Task inputs Start Marker

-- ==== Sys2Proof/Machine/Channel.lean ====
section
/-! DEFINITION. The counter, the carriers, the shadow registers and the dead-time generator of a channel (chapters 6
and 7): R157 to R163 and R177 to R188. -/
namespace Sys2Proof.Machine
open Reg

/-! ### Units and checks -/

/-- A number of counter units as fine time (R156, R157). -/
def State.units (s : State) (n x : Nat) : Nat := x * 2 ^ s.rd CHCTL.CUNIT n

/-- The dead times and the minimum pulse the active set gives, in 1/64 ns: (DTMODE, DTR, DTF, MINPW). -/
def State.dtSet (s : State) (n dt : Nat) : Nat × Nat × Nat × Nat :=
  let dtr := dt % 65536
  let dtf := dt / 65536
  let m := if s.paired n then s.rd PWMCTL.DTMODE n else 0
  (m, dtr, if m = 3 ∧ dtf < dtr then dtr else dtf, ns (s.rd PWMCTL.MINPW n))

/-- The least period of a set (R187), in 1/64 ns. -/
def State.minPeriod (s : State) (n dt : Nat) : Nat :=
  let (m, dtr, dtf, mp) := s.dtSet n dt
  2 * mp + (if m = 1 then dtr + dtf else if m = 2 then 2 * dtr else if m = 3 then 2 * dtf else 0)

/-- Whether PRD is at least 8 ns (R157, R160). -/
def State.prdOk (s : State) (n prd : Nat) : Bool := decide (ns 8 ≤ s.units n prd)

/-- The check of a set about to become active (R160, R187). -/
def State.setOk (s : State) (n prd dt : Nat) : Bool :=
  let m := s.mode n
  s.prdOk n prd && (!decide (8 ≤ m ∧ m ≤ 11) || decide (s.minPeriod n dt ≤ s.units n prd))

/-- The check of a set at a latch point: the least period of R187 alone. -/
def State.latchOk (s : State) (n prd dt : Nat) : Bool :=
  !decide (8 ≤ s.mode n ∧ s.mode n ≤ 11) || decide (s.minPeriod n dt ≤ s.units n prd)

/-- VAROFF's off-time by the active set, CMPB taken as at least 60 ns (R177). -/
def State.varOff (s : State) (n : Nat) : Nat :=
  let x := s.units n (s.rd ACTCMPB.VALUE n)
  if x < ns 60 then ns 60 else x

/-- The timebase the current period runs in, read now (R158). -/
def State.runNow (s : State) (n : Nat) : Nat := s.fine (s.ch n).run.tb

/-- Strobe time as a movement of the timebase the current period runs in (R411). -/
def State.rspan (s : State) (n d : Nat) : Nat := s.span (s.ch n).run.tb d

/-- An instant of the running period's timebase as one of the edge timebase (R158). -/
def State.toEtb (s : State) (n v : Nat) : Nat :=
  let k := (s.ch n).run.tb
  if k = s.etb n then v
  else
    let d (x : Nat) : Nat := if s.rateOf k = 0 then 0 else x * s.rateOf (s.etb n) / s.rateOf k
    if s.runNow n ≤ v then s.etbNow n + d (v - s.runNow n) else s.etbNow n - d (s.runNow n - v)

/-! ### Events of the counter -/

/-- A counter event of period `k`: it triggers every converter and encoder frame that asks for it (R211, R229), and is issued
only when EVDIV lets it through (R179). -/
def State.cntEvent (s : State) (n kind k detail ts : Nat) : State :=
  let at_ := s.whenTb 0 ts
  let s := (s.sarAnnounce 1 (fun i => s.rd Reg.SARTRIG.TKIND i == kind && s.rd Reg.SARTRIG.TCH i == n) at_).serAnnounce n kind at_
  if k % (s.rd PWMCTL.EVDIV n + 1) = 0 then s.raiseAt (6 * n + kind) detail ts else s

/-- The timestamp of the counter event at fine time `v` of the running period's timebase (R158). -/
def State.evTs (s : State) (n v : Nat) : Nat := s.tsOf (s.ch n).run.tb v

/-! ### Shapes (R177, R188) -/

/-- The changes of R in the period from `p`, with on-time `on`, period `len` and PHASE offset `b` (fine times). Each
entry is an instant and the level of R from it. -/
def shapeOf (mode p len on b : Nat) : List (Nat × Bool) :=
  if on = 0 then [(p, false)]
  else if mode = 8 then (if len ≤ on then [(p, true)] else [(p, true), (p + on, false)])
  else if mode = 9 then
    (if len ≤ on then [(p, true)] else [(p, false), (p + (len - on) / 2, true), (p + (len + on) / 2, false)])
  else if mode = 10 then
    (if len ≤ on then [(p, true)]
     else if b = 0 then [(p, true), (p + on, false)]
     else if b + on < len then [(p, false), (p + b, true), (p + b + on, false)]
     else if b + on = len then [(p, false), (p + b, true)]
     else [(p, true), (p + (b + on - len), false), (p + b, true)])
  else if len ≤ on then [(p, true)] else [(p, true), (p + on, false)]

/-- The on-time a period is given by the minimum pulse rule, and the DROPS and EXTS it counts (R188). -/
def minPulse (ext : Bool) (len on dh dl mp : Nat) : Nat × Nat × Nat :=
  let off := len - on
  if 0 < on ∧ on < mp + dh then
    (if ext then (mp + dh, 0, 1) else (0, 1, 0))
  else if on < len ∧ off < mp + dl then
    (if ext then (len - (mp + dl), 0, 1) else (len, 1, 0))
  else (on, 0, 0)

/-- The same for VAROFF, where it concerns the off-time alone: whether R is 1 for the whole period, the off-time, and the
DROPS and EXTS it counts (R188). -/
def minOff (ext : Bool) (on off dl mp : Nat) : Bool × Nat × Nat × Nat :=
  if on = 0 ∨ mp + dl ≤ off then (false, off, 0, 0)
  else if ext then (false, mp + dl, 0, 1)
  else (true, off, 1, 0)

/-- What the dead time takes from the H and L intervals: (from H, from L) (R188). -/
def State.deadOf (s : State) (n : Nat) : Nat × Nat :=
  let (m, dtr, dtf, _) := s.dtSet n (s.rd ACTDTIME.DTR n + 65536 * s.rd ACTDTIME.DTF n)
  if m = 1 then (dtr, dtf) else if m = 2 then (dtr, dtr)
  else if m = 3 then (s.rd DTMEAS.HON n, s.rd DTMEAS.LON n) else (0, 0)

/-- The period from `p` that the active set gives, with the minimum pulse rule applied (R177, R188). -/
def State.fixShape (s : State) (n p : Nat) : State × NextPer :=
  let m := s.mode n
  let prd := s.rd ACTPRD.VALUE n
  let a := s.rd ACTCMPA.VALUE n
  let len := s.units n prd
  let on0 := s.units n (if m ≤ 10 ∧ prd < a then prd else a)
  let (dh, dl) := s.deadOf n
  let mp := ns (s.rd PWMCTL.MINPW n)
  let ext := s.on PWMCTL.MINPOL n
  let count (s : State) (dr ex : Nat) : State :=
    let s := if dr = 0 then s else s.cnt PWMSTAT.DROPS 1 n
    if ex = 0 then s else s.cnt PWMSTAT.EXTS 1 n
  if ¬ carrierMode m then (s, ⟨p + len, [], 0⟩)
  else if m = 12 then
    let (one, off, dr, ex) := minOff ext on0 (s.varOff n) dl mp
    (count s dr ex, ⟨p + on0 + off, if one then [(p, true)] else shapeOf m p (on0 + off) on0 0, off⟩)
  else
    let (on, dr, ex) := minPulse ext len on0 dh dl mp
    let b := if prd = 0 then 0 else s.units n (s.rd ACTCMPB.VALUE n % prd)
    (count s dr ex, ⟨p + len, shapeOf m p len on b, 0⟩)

Task inputs End Marker
Task inputs Start Marker

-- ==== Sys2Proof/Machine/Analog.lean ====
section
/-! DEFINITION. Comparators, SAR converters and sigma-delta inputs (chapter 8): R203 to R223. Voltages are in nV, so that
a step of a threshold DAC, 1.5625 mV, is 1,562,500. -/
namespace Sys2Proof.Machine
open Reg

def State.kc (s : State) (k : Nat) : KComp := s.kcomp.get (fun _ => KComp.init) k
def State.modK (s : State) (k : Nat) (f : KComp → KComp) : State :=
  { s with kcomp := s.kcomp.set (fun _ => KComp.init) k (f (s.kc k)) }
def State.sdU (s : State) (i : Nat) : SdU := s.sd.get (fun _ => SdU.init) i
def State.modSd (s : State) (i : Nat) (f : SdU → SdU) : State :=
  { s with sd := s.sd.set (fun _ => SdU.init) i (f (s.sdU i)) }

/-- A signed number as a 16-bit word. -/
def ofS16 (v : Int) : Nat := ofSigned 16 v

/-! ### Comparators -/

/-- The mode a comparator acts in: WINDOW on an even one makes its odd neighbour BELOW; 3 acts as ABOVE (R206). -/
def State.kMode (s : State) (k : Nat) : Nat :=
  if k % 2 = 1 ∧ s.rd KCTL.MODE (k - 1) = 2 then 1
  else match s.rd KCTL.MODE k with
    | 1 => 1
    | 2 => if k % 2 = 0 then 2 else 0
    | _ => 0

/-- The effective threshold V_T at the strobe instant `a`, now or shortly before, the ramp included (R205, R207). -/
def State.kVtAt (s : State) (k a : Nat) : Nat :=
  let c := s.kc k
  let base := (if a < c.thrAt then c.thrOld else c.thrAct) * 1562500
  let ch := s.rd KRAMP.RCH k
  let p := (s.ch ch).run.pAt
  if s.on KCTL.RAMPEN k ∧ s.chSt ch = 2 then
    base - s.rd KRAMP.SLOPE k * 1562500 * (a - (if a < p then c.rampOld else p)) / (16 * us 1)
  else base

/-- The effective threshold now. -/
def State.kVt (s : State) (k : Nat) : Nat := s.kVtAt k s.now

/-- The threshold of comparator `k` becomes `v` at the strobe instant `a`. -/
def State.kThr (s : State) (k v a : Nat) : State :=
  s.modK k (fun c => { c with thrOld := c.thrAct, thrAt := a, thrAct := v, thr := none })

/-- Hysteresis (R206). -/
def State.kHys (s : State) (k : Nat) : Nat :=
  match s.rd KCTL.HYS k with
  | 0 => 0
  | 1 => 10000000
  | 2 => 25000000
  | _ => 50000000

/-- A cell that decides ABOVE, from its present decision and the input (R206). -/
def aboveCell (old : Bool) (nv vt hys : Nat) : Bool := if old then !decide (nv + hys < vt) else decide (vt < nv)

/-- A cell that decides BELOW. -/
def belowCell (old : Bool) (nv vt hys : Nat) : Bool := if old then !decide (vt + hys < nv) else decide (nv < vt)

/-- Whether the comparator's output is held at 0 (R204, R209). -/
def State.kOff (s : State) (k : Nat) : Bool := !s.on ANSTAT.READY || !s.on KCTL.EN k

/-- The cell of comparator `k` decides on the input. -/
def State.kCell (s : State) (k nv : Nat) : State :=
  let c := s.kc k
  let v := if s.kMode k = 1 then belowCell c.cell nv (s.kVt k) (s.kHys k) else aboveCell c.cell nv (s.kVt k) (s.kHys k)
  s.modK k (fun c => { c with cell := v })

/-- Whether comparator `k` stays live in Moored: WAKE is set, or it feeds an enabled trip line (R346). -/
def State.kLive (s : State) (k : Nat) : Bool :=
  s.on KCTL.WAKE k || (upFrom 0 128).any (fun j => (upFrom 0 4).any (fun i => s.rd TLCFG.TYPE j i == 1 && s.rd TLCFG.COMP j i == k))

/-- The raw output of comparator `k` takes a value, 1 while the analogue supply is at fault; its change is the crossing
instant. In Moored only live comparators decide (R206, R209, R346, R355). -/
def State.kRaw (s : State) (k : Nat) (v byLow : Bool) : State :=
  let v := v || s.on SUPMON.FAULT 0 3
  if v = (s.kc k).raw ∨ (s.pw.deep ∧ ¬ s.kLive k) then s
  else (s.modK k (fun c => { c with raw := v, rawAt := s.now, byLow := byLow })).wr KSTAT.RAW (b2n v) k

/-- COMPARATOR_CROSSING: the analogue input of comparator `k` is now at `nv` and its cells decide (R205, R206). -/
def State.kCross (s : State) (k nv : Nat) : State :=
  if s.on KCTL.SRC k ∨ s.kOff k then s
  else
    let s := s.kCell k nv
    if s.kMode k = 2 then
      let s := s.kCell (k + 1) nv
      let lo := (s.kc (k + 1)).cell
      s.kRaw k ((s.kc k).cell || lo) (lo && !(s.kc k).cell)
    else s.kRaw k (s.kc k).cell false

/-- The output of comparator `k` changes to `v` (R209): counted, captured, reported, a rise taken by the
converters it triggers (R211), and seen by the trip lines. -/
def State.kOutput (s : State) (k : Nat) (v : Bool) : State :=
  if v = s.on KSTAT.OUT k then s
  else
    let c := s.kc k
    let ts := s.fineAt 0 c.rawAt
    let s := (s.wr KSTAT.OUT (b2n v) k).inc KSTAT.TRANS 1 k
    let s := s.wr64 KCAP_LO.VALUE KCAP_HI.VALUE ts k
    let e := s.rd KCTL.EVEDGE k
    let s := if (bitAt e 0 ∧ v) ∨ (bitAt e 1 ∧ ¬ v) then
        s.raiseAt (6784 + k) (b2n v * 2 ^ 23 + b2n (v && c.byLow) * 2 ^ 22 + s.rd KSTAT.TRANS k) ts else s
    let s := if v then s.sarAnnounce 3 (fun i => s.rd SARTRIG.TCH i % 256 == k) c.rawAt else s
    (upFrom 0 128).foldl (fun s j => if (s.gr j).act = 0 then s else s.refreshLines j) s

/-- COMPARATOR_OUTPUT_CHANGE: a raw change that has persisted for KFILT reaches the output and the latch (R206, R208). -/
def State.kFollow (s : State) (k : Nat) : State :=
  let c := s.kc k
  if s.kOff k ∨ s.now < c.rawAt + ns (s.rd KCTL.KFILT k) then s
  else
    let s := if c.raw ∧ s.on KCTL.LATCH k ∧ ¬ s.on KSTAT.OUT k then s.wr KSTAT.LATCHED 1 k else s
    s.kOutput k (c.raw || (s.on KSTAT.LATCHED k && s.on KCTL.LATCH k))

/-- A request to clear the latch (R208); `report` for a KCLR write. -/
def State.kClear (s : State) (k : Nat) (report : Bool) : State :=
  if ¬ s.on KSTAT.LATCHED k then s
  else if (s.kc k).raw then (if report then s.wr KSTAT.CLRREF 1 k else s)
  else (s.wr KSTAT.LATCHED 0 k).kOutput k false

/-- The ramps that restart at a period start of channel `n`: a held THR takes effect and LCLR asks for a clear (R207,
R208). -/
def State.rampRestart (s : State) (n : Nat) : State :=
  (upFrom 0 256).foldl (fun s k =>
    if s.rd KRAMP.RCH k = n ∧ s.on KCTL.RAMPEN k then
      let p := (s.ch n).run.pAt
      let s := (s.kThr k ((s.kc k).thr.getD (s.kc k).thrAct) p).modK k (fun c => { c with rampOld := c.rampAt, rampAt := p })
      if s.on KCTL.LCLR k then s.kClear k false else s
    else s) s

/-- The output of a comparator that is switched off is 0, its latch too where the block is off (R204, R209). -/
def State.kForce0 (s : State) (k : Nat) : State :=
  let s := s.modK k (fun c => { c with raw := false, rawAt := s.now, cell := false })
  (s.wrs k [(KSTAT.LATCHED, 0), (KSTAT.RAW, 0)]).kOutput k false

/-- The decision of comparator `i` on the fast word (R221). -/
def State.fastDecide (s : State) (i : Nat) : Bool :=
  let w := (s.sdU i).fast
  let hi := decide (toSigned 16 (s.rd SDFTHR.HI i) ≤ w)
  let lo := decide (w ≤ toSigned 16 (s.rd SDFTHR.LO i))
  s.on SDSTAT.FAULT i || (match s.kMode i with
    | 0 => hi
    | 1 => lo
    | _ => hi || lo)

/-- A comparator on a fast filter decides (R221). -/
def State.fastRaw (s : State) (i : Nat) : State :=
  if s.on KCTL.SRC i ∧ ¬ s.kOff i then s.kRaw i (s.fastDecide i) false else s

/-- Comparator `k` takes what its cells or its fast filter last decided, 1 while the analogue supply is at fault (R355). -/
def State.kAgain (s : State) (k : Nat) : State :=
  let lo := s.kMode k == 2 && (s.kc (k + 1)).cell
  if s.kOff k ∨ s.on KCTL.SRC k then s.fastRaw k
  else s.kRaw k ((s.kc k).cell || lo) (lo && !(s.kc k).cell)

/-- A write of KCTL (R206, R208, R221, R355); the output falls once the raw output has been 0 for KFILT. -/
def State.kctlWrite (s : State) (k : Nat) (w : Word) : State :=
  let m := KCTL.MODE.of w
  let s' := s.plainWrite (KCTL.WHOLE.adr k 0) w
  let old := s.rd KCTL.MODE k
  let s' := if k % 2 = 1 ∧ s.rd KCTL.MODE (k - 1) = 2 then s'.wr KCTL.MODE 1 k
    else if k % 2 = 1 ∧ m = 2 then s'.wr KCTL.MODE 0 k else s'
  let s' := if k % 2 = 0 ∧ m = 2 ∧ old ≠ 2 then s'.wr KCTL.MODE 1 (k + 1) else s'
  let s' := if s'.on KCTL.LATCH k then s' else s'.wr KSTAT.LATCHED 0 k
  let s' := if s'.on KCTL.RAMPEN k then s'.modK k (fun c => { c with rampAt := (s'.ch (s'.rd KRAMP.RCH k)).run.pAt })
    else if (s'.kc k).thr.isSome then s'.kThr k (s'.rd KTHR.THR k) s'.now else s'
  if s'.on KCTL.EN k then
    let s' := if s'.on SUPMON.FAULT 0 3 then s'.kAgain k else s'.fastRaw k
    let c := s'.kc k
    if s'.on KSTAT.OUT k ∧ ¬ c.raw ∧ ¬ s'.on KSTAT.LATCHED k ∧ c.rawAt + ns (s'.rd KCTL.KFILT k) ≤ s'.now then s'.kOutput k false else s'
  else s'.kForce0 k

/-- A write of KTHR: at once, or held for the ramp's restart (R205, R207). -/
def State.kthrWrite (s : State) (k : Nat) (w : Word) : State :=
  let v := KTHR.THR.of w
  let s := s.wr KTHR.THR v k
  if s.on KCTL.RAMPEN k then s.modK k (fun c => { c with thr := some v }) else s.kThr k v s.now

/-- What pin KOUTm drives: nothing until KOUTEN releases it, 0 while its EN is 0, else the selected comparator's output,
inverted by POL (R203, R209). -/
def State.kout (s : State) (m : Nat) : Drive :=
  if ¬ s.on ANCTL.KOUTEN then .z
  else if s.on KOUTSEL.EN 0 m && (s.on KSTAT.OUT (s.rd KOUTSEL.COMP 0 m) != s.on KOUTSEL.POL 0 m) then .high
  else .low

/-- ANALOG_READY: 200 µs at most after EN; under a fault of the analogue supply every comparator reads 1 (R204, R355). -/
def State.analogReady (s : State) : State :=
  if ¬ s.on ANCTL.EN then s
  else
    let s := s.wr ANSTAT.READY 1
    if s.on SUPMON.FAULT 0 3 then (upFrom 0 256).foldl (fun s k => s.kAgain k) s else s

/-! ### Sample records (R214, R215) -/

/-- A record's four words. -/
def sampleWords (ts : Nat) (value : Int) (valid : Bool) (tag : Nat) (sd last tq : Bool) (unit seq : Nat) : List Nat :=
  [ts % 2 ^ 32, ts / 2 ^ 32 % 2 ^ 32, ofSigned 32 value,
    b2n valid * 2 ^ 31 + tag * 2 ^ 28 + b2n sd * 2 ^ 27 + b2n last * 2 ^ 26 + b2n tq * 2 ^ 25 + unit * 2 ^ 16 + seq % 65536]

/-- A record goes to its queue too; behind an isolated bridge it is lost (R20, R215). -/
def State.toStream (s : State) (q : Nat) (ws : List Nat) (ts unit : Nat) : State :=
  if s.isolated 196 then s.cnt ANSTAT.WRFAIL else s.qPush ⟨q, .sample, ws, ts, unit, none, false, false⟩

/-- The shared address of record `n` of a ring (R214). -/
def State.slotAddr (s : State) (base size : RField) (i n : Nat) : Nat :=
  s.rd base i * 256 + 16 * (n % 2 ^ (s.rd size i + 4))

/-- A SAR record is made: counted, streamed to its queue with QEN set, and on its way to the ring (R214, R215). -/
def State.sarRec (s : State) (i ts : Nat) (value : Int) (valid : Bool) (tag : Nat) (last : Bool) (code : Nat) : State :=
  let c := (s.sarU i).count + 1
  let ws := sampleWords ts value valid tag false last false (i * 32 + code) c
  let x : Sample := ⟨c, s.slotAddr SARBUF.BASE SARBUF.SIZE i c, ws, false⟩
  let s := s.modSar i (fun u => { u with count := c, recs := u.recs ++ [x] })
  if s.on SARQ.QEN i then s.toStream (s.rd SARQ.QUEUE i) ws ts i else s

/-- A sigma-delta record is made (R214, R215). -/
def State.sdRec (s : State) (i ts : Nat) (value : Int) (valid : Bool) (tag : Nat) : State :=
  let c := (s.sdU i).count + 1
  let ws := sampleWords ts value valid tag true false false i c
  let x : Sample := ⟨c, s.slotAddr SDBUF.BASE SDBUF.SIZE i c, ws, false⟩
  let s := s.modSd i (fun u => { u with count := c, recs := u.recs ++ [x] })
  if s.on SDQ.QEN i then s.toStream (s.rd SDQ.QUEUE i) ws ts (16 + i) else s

Task inputs End Marker
Task inputs Start Marker

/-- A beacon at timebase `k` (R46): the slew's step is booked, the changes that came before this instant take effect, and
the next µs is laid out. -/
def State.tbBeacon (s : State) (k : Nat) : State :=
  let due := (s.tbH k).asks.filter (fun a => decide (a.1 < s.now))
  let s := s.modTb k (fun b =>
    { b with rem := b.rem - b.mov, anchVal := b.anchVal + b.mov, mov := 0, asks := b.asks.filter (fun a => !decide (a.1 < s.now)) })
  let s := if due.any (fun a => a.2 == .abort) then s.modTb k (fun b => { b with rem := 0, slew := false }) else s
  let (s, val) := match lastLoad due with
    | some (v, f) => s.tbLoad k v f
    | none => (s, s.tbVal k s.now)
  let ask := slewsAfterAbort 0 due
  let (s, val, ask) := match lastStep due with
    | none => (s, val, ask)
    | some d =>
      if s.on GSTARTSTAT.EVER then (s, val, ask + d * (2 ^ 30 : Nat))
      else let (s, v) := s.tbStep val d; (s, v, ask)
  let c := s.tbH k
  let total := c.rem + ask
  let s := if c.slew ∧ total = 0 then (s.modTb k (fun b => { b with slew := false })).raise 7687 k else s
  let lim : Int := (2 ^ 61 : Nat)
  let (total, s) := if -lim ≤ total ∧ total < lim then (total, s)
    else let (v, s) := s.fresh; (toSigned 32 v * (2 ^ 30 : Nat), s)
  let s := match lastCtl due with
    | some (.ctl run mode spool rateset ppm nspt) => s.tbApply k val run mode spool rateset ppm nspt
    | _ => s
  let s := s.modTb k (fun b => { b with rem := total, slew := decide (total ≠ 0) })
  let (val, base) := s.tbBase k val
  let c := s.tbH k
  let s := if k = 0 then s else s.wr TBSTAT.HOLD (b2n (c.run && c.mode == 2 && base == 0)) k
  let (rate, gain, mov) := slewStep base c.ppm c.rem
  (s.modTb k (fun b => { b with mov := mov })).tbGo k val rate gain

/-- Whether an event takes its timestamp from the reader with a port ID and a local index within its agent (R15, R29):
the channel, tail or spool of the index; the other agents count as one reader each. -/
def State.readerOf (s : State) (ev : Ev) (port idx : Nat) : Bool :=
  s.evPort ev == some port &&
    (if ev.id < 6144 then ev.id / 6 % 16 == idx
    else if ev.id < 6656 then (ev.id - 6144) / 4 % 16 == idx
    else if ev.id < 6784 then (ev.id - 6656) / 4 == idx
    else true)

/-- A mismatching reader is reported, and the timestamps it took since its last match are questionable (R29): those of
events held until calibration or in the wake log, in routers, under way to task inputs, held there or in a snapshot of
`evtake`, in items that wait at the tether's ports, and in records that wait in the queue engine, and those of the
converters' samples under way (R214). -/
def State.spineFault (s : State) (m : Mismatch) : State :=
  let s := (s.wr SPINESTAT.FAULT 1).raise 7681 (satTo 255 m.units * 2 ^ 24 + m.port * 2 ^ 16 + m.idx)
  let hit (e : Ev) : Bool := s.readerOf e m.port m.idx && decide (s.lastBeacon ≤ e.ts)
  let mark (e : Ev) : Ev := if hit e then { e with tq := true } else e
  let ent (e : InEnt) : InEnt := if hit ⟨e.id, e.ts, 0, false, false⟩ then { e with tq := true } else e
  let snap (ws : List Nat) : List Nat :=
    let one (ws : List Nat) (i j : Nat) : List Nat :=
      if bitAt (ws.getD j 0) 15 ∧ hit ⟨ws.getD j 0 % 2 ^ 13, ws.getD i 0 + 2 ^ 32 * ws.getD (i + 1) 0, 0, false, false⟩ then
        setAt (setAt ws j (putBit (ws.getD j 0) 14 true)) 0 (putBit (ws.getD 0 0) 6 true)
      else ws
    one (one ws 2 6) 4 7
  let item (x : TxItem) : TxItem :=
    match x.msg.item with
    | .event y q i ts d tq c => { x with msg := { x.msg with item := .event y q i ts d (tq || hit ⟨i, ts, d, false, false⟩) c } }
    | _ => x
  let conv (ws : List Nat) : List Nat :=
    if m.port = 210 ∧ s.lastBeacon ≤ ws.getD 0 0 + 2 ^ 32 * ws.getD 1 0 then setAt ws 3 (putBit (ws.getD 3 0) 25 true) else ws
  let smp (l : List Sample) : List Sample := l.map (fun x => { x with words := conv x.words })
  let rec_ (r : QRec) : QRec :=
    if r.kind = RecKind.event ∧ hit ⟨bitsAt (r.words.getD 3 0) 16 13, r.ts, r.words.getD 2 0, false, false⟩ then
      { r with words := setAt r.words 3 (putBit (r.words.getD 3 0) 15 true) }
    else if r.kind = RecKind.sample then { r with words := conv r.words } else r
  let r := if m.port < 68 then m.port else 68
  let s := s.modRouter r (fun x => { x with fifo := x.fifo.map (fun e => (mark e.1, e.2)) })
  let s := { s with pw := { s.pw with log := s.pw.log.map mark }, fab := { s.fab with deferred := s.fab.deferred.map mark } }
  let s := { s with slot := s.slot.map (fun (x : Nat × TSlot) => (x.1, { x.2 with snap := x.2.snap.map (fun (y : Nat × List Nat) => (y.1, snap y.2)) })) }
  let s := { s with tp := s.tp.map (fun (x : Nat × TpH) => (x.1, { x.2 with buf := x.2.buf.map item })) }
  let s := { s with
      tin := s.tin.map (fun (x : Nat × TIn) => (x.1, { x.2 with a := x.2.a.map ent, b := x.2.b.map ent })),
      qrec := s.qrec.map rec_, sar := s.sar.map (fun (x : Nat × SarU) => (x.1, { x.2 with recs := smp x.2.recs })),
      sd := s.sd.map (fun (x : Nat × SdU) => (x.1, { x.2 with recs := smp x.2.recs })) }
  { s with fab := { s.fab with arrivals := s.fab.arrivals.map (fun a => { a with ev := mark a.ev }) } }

Task inputs End Marker

:: Task directions ::
From the records above, quote only the lines running from the line with "Whether an event" to the line with "(R29): those of", both lines included.

:: Response box ::
/-- Whether an event takes its timestamp from the reader with a port ID and a local index within its agent (R15, R29):
the channel, tail or spool of the index; the other agents count as one reader each. -/
def State.readerOf (s : State) (ev : Ev) (port idx : Nat) : Bool :=
  s.evPort ev == some port &&
    (if ev.id < 6144 then ev.id / 6 % 16 == idx
    else if ev.id < 6656 then (ev.id - 6144) / 4 % 16 == idx
    else if ev.id < 6784 then (ev.id - 6656) / 4 == idx
    else true)

/-- A mismatching reader is reported, and the timestamps it took since its last match are questionable (R29): those of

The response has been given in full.